У ворот он остановился и положил на плечо Казимирову высохшую костлявую руку. Сказал надтреснутым, неестественным баском:
— На тебя надеюсь… Не подведешь, не осрамишь. Бегать не будешь. С матросами живи хорошо. Матрос за добро сторицей отдаст. В мое время мы с матросом жить умели. А нынче молодежь на матроса плюет, ну и у матроса тоже слюна накипает. Плохое может выйти… — Помолчал и добавил вдруг со старческой бессильной злобой: — Надумали!.. Поход! «Гром победы раздавайся», а морда в крови. Не нужно все, не нужно… Бранденбур!
Жалко махнул рукой, ткнулся бородкой в щеку сына и, повернувшись, пошел назад. Войдя в парк, Казимиров оглянулся, и сердце его вдруг сжало острой, мучительной судорогой. Согнутая спина старика была жалка и страшна, и по этой обреченной согбенности мичман Казимиров понял, что больше никогда не увидит отца. Глотая неумолимо подступающие слезы, он почти бегом помчался через парк, повторяя с интонацией отца:
— Бранденбур… Бранденбур… Бран-ден-бур!
………………………………………………………
— Человек за бортом!
Мичман Казимиров вздрогнул и открыл глаза. Солнечный блеск ослепил его, и он опять на секунду зажмурился, успев только заметить, как вахтенный, размахнувшись, метнул через борт спасательный круг. С кормы звонко ударила сигнальная пушка.
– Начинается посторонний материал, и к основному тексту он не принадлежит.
/-- V-ALU-6. -/
theorem test_subn_reg :
    (run 0x8017#16 (regs [(0, 5), (1, 7)])).getV 0 = 2 ∧ (run 0x8017#16 (regs [(0, 5), (1, 7)])).getV vf = 1 ∧
    (run 0x8017#16 (regs [(0, 7), (1, 5)])).getV vf = 0 := by decide

/-- V-ALU-8. -/
theorem test_subn_reg_from_vf :
    (run 0x81F7#16 (regs [(1, 5), (15, 3)])).getV 1 = 0xFE ∧ (run 0x81F7#16 (regs [(1, 5), (15, 3)])).getV vf = 0 := by decide

/-- V-ALU-7: Y is neither read nor written. -/
theorem test_shr :
    let t := run 0x8AB6#16 (regs [(10, 5), (11, 0xF0)])
    t.getV 10 = 2 ∧ t.getV 11 = 0xF0 ∧ t.getV vf = 1 := by decide

/-- V-ALU-8. -/
theorem test_shr_vf : (run 0x8F16#16 (regs [(15, 0x81)])).getV vf = 0x40 := by decide

/-- V-ALU-7. -/
theorem test_shl :
    (run 0x800E#16 (regs [(0, 0x81)])).getV 0 = 2 ∧ (run 0x800E#16 (regs [(0, 0x81)])).getV vf = 1 := by decide

/-- V-ALU-8. -/
theorem test_shl_vf : (run 0x8F1E#16 (regs [(15, 5)])).getV vf = 0x0A := by decide

/-- V-ALU-3. -/
theorem test_rnd :
    (run 0xC00F#16 State.reset 0 0xA7).getV 0 = 7 ∧ (run 0xC1FF#16 State.reset 0 0xA7).getV 1 = 0xA7 ∧
    (run 0xC200#16 (regs [(2, 9)]) 0 0xA7).getV 2 = 0 := by decide

/-! ### Index register and memory (V-IDX) -/

/-- V-IDX 1. -/
theorem test_ld_i : (run 0xA2F0#16 State.reset).i = 0x2F0#16 := by decide

/-- V-IDX 2a, 2b. -/
theorem test_add_i :
    (run 0xF01E#16 (atI 0xFFF (regs [(0, 1)]))).i = 0x1000#16 ∧ (run 0xF01E#16 (atI 0xFFFF (regs [(0, 1)]))).i = 0 := by decide

/-- V-IDX 3. -/
theorem test_ld_font : (run 0xF029#16 (regs [(0, 0x0F)])).i = 0x9B#16 := by decide

/-- V-IDX 3a. -/
theorem test_ld_font_invalid_digit :
    let t := run 0xF029#16 (regs [(0, 0x10)])
    t.mode = .halted .invalidDigit ∧ t.i = 0 ∧ t.pc = 0x202#16 := by decide

/-- V-IDX 4. -/
theorem test_ld_bcd :
    (run 0xF033#16 (atI 0x300 (regs [(0, 0x9C)]))).mem.bytes 0x300 3 = [1, 5, 6] := by decide

/-- V-IDX 4b. -/
theorem test_ld_bcd_past_the_top :
    let t := run 0xF033#16 (atI 0xFFE (regs [(0, 0xFF)]))
    t.mode = .halted .invalidAccess ∧ t.mem.bytes 0xFFE 2 = [0, 0] := by decide

/-- V-IDX 5. -/
theorem test_store_regs :
    let t := run 0xF255#16 (atI 0x400 (regs [(0, 1), (1, 2), (2, 3), (3, 4)]))
    t.mem.bytes 0x400 4 = [1, 2, 3, 0] ∧ t.i = 0x400#16 := by decide

/-- V-IDX 5b. -/
theorem test_store_regs_past_the_top :
    (run 0xFF55#16 (atI 0xFF1 State.reset)).mode = .halted .invalidAccess := by decide

/-- V-IDX 6. -/
theorem test_load_regs :
    let t := run 0xF165#16 { State.reset with mem := [(0x400, 0xAA), (0x401, 0xBB), (0x402, 0xCC)], i := 0x400 }
    t.getV 0 = 0xAA ∧ t.getV 1 = 0xBB ∧ t.getV 2 = 0 := by decide

/-- V-IDX 6b, 7. -/
theorem test_load_regs_past_the_top_and_from_the_font :
    (run 0xF065#16 (atI 0x1000 State.reset)).mode = .halted .invalidAccess ∧
    (run 0xF065#16 (atI 0x50 State.reset)).getV 0 = 0xF0 := by decide

/-! ### Display (V-DRW) -/

/-- V-DRW 13. -/
theorem test_cls :
    let t := run 0x00E0#16 (lit 31 63 (regs [(15, 1)]))
    t.fb = Framebuffer.clear ∧ t.getV vf = 1 := by decide +kernel

/-- V-DRW 11: both wraps at the bottom right corner. -/
theorem test_drw_wraps :
    let t := run 0xD012#16 (sprite [0xFF, 0x81] (regs [(0, 0xFF), (1, 0xFF)]))
    litColumns t 31 = [0, 1, 2, 3, 4, 5, 6, 63] ∧ litColumns t 0 = [6, 63] ∧ t.getV vf = 0 := by decide +kernel

/-- V-DRW 5, 6: one collision is enough, and a 0 bit tests nothing. -/
theorem test_drw_collision :
    let t := run 0xD011#16 (lit 0 0 (sprite [0xC0] State.reset))
    let u := run 0xD011#16 (lit 0 0 (sprite [0x40] State.reset))
    litColumns t 0 = [1] ∧ t.getV vf = 1 ∧ litColumns u 0 = [0, 1] ∧ u.getV vf = 0 := by decide +kernel

/-! ### Timers and keypad (V-TMR, V-KEY) -/

/-- V-TMR 3. -/
theorem test_ld_vx_dt : (run 0xF407#16 { State.reset with dt := 0x2A }).getV 4 = 0x2A := by decide

/-- V-TMR 1. -/
theorem test_ld_dt_vx :
    (run 0xF315#16 (regs [(3, 0x3C)])).dt = 0x3C ∧ (run 0xF315#16 (regs [(3, 0x3C)])).st = 0 := by decide

/-- V-TMR 2. -/
theorem test_ld_st_vx :
    (run 0xF318#16 (regs [(3, 2)])).st = 2 ∧ (run 0xF318#16 (regs [(3, 2)])).dt = 0 := by decide

/-- V-KEY 1, 2. -/
theorem test_skp :
    (run 0xE39E#16 (regs [(3, 5)]) 0x0020#16).pc = 0x204#16 ∧ (run 0xE39E#16 (regs [(3, 5)]) 0xFFDF#16).pc = 0x202#16 := by decide

/-- V-KEY 6. -/
theorem test_skp_invalid_key : (run 0xE39E#16 (regs [(3, 0x10)])).mode = .halted .invalidKey := by decide

/-- V-KEY 3, 4. -/
theorem test_sknp :
    (run 0xE3A1#16 (regs [(3, 5)]) 0x0020#16).pc = 0x202#16 ∧ (run 0xE3A1#16 (regs [(3, 5)]) 0x0000#16).pc = 0x204#16 := by decide

/-- V-KEY 6. -/
theorem test_sknp_invalid_key : (run 0xE3A1#16 (regs [(3, 0x10)])).mode = .halted .invalidKey := by decide

/-- V-KEY 7: the executing step does not look at the keys. -/
theorem test_ld_vx_key :
    let t := run 0xF20A#16 State.reset 0xFFFF#16
    t.mode = .awaitingKey 2 ∧ t.pc = 0x202#16 ∧ t.getV 2 = 0 := by decide

/-- V-KEY 9: the lowest key ends the wait, and this step fetches nothing. -/
theorem test_key_wait_ends :
    let t := after { State.reset with mode := .awaitingKey 2, pc := 0x202, events := [.step 0x0210#16 0] }
    t.getV 2 = 4 ∧ t.mode = .running ∧ t.pc = 0x202#16 := by decide

/-! ### The other events (V-TMR, V-FLT) -/

/-- V-TMR 7, and the floor of V-TMR 5. -/
theorem test_tick_in_halted_mode :
    let t := after { State.reset with mode := .halted .invalidKey, dt := 5, events := [.tick] }
    t.dt = 4 ∧ t.st = 0 ∧ t.mode = .halted .invalidKey := by decide

/-- V-FLT 7. -/
theorem test_load_leaves_pc :
    let t := after { State.reset with pc := 0x300, events := [.load [0xAB, 0xCD]] }
    t.mem.bytes 0x200 3 = [0xAB, 0xCD, 0] ∧ t.pc = 0x300#16 ∧ t.loadAnswer = some .accepted := by decide

/-- V-FLT 5, 3: the largest image, and one byte more. -/
theorem test_image_size :
    imageAnswer (List.replicate 3584 0) = .accepted ∧ imageAnswer (List.replicate 3585 0) = .imageTooLarge := by
  simp only [imageAnswer, List.length_replicate, programMax]; decide

/-- V-FLT 4. -/
theorem test_reset_event :
    after { regs [(3, 1)] with mem := [(0x200, 1)], mode := .halted .invalidFetch, dt := 9, pc := 0xFFF, events := [.reset] } =
      State.reset := by decide +kernel

/-- V-IDX 8: the font is writable, and a font byte written back to its reset value leaves the list empty (log entry 6). -/
theorem test_memory_form :
    (Memory.write [] 0x050 0x00).read 0x050 = 0 ∧ Memory.write (Memory.write [] 0x050 0x00) 0x050 0xF0 = [] := by decide

/-! ### Witnesses: for each statement with hypotheses, a state and operands that meet them, clause by clause -/

/-- A running state whose next event is a step. -/
theorem test_witness_RunsStep : (loaded 0x00E0#16 State.reset 0x8000#16 7).RunsStep 0x8000#16 7 := ⟨rfl, rfl⟩

theorem test_witness_DecodeOfEncodeIsIdentity : (Instr.drw 1 2 15).wf = true ∧ (Instr.jp 0xFFF#12).wf = true := by decide

theorem test_witness_WordIsAnInstruction_row :
    decodeWord 0xF1FF#16 = none ∧ decodeWord 0xF165#16 = some (.loadRegs 1) ∧
    opcodeTable[33]? = some (0xF065#16, 0xF0FF#16) ∧ 0xF165#16 &&& 0xF0FF#16 = 0xF065#16 := by decide

theorem test_witness_WordIsAnInstruction_illegal :
    (loaded 0x5121#16 State.reset).RunsStep 0 0 ∧ fetch (loaded 0x5121#16 State.reset) = some 0x5121#16 ∧
    ∀ row ∈ opcodeTable, 0x5121#16 &&& row.2 ≠ row.1 := by
  refine ⟨⟨rfl, rfl⟩, by decide, fun row hrow => ?_⟩
  have h : opcodeTable.all (fun row => 0x5121#16 &&& row.2 != row.1) = true := by decide
  simpa using List.all_eq_true.mp h row hrow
Овладев собой, мичман Казимиров скомандовал:
— Боцман! Шлюпку на воду! Рассыльный! Доложить старшему офицеру!
И бросился к борту.
Пустая беседка терлась об обшивку. С нее болтался конец линя, полощась в воде. Саженях в двадцати от транспорта на синей волне белело донышко бескозырки Шуляка. Он плыл не к транспорту, а от него, странно быстро выбрасывая руки. Недалеко от Шуляка шла узкая алжирская фелюга с косым парусом в заплатах апельсинного цвета. Рулевой на ней, обмотанный по бедрам синей повязкой и по голове красной чалмой, перекладывал длинный румпель, ложась на утопающего. Трое кофейнолицых рыбаков перегнулись через высокий фальшборт, протягивая руки, чтобы подхватить плывущего.
Шуляк мотал руками все чаще и короче. Голова его ушла под воду раз. Потом второй. Бескозырка всплыла и поплыла отдельно.
«Не доплывет», — задохнувшись, подумал Казимиров и оглянулся посмотреть, почему мешкают со спуском шлюпки. Услыхал резкий окрик:
— Отставить шлюпку!
Матросы, уже стравившие шлюпку почти до воды, растерянно и бестолково стали выбирать тали, и шлюпка неровно пошла кверху, непристойно задрав корму.
Лейтенант Максимов, запыхавшись, подбежал к трапу.
Шуляк вынырнул из-под волны в третий раз, и сразу шестеро рук вцепились с фелюги в его намокшую робу и легко вытянули наверх. Рулевой опять переложил руля к берегу.
— Часовой! — крикнул лейтенант Максимов. — Зарядить винтовку. По моей команде стрелять по дезертиру.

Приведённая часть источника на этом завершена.